DESCRIPTION OF THE TASK:
Every line in the entries that holds "BitVec" should be identified and copied.
*** Opening of RECORDED INFORMATION ***
-- ==== Sys2Proof/Certificates/Slice0/Obligations.lean ====
section
/-!
DEFINITION. The statements about the DX-60 that are to be proved, in the model's own terms.
-/

open Sys2Proof Sys2Proof.Machine

set_option autoImplicit false

/-! ### The block: the queue of commands, idling, totality, reset, and what every step keeps -/

/-- A step takes the command at the front of the queue and runs it on the state with the queue's rest. With no command waiting,
a step is one clock tick (the model's choice, assumption 9): the queue stays empty, and nothing moves while the device is OFF. -/
def Obligations.StepRunsTheFrontCommand : Prop :=
  (∀ (c : Instr) (rest : List Instr) (s : State), step { s with pending := c :: rest } = exec c { s with pending := rest }) ∧
  (∀ s : State, s.pending = [] → step s = .next s.tick ∧ s.tick.pending = [] ∧ (s.pwr.st = .off → s.tick = s))

/-- Every command answers a next state in every state, and none is refused; the one exception is a SYS_RESET# pulse of 1 µs up
to 10 µs on a powered device whose ball the boundary cells do not own, of which the spec says nothing. -/
def Obligations.EveryCommandGoesOn : Prop :=
  ∀ (c : Instr) (s : State),
    (∃ t, exec c s = .next t) ∨
    (∃ ns b, c = .sysReset ns b ∧ 1000 ≤ ns ∧ ns < 10000 ∧ s.pwr.st ≠ .off ∧ s.tap.owned = false ∧
      exec c s = .fault .resetPulseUnspecified)

/-- No command reads or changes the queue of those that wait: exec leaves it as it is. -/
def Obligations.CommandsLeaveTheQueue : Prop :=
  ∀ (c : Instr) (s t : State), exec c s = .next t → t.pending = s.pending

/-- Every step, from every state that meets it, keeps the invariant: HBM's memory is in canonical form, and NumVFs is at most
the 32 virtual functions. No step changes a fuse: the serial number and the watchdog fuse stay as they were. -/
def Obligations.StepKeepsInvariant : Prop :=
  (∀ s t : State, s.inv → step s = .next t → t.inv) ∧
  (∀ s t : State, step s = .next t → t.boot.serial = s.boot.serial ∧ t.boot.fuseWdg = s.boot.fuseWdg)

/-- A number reads back as it was written into a sparse table, and every other number as before. -/
def Obligations.TablesReadBack : Prop :=
  (∀ (m : List Host.Cell) (a : Nat) (bs : Bytes) (j : Nat),
    memGet (memWrite m a bs) j = if a ≤ j ∧ j < a + bs.length then bs.getD (j - a) 0 else memGet m j) ∧
  (∀ (m : List Host.Cell) (lo hi j : Nat), memGet (memZero m lo hi) j = if lo ≤ j ∧ j < hi then 0 else memGet m j) ∧
  (∀ (m : List Host.Cell) (a lo hi : Nat) (bs : Bytes), memWf m = true →
    memWf (memWrite m a bs) = true ∧ memWf (memZero m lo hi) = true)

/-! ### Tiles: the sequencer's own instructions (08) -/

namespace Sys2Proof.Machine

/-- Tile `t`, which runs request `r`, has the word `w` at issue: HCLK runs, the task runs, the PC lies in the program store,
the word may stand there (08 R253), and no register that it names is still being written (08 R256). -/
def Issues (s : State) (t : Nat) (r : Req) (w : W64) : Prop :=
  s.holder t = some r ∧ s.hub = true ∧ (s.tile t).seq = .running ∧ r.phase = .running ∧ (s.tile t).pc < 8192 ∧
  s.word t r.den = w ∧ instrOk (s.tile t).pc w = true ∧
  ∀ n ∈ [iSd w, iSa w, iSb w, iSc w], (s.tile t).pendingReg n = false

/-- From `s` to `u` only tile `t` has changed, and of it only scalar registers, PC and TIL_STATUS.STALL: every other register,
tile SRAM, every other tile, HBM and the rest of the state are as before. -/
def SequencerOnly (s u : State) (t : Nat) : Prop :=
  u.tile t = { s.tile t with sregs := (u.tile t).sregs, pc := (u.tile t).pc, stall := (u.tile t).stall } ∧
  (∀ v, v ≠ t → u.tile v = s.tile v) ∧ { u with tiles := [] } = { s with tiles := [] }

/-- Scalar register `n` of tile `t` takes `v`, every other register is as before, and the next instruction is the one at
`pc`. S0 reads as zero, so a write to it is discarded (08 R248). -/
def WritesReg (s u : State) (t n : Nat) (v : W64) (pc : Nat) : Prop :=
  (∀ k, (u.tile t).getS k = if k = n ∧ k ≠ 0 then v else (s.tile t).getS k) ∧ (u.tile t).pc = pc ∧ SequencerOnly s u t

/-- `c` completes at `s` with register `n` of tile `t` taking `v` and the instruction after it next. -/
def Computes (c : Instr) (s : State) (t n : Nat) (v : W64) : Prop :=
  ∃ u, exec c s = .next u ∧ WritesReg s u t n v ((s.tile t).pc + 1)

end Sys2Proof.Machine

/-- 08 R248: S0 reads as zero, and a write to it is discarded; a write to S1 to S31 is read back, and no other scalar register
changes with it. -/
def Obligations.RegisterZeroReadsZero : Prop :=
  ∀ (x : Tile) (n k : Nat) (v : W64),
    x.getS 0 = 0 ∧ x.setS 0 v = x ∧ (x.setS n v).getS k = if k = n ∧ k ≠ 0 then v else x.getS k

/-- 08 R254: what the arithmetic and constant instructions put into SD; PC goes to the next instruction, and nothing else
changes. 08 R254: the special values of RDSR. Value 2, the TCLK since the start of the task, is a free value (assumption 1), so
that some value is all that is said of it. -/
def Obligations.TileArithmeticResults : Prop :=
  (∀ (s : State) (t : Nat) (r : Req) (w : W64), Issues s t r w → (s.tile t).pc < 8191 →
     let a := (s.tile t).getS (iSa w)
     let b := (s.tile t).getS (iSb w)
     let n := if iSub w = 0 then b.toNat % 64 else (iImm w).toNat % 64
     (iOp w = 0x01 → Computes (.tAdd t) s t (iSd w) (a + b)) ∧
     (iOp w = 0x02 → Computes (.tAddi t) s t (iSd w) (a + iImm w)) ∧
     (iOp w = 0x03 → Computes (.tSub t) s t (iSd w) (a - b)) ∧
     (iOp w = 0x04 → Computes (.tMul t) s t (iSd w) (a * b)) ∧
     (iOp w = 0x05 → Computes (.tAnd t) s t (iSd w) (a &&& b)) ∧
     (iOp w = 0x06 → Computes (.tOr t) s t (iSd w) (a ||| b)) ∧
     (iOp w = 0x07 → Computes (.tXor t) s t (iSd w) (a ^^^ b)) ∧
     (iOp w = 0x08 → Computes (.tAndi t) s t (iSd w) (a &&& iImm w)) ∧
     (iOp w = 0x09 → Computes (.tShl t) s t (iSd w) (a <<< n)) ∧
     (iOp w = 0x0A → Computes (.tShr t) s t (iSd w) (a >>> n)) ∧
     (iOp w = 0x0B → Computes (.tSra t) s t (iSd w) (a.sshiftRight n)) ∧
     (iOp w = 0x0C → Computes (.tSlt t) s t (iSd w) (if a.toInt < b.toInt then 1 else 0)) ∧
     (iOp w = 0x0D → Computes (.tSltu t) s t (iSd w) (if a.toNat < b.toNat then 1 else 0)) ∧
     (iOp w = 0x0E → Computes (.tMin t) s t (iSd w) (if a.toInt ≤ b.toInt then a else b)) ∧
     (iOp w = 0x0F → Computes (.tMax t) s t (iSd w) (if b.toInt ≤ a.toInt then a else b)) ∧
     (iOp w = 0x10 → Computes (.tLi t) s t (iSd w) (iImm w)) ∧
     (iOp w = 0x11 → Computes (.tLih t) s t (iSd w) ((a.setWidth 32).setWidth 64 ||| iImm w <<< 32)) ∧
     (iOp w = 0x44 → Computes (.tSemrd t) s t (iSd w) (BitVec.ofNat 64 (mget 0 (s.tile t).sems (iRaw w % 16))))) ∧
  (∀ (s : State) (t : Nat) (r : Req) (w : W64), Issues s t r w → (s.tile t).pc < 8191 → iOp w = 0x12 →
     (iRaw w = 0 → Computes (.tRdsr t) s t (iSd w) (BitVec.ofNat 64 t)) ∧
     (iRaw w = 1 → Computes (.tRdsr t) s t (iSd w) s.wtime) ∧
     (iRaw w = 2 → ∃ v u, exec (.tRdsr t) s = .next u ∧ (u.tile t).pc = (s.tile t).pc + 1 ∧
       ∀ k, (u.tile t).getS k = if k = iSd w ∧ k ≠ 0 then v else (s.tile t).getS k) ∧
     (iRaw w = 3 → Computes (.tRdsr t) s t (iSd w) ((s.tile t).taskId.setWidth 64)) ∧
     (iRaw w = 4 → Computes (.tRdsr t) s t (iSd w) (BitVec.ofNat 64 r.den)) ∧
     (iRaw w = 5 → Computes (.tRdsr t) s t (iSd w) (BitVec.ofNat 64 s.fab.wid)))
*** Close of RECORDED INFORMATION ***
RESULT:
     (iOp w = 0x44 → Computes (.tSemrd t) s t (iSd w) (BitVec.ofNat 64 (mget 0 (s.tile t).sems (iRaw w % 16))))) ∧
     (iRaw w = 0 → Computes (.tRdsr t) s t (iSd w) (BitVec.ofNat 64 t)) ∧
     (iRaw w = 4 → Computes (.tRdsr t) s t (iSd w) (BitVec.ofNat 64 r.den)) ∧
     (iRaw w = 5 → Computes (.tRdsr t) s t (iSd w) (BitVec.ofNat 64 s.fab.wid)))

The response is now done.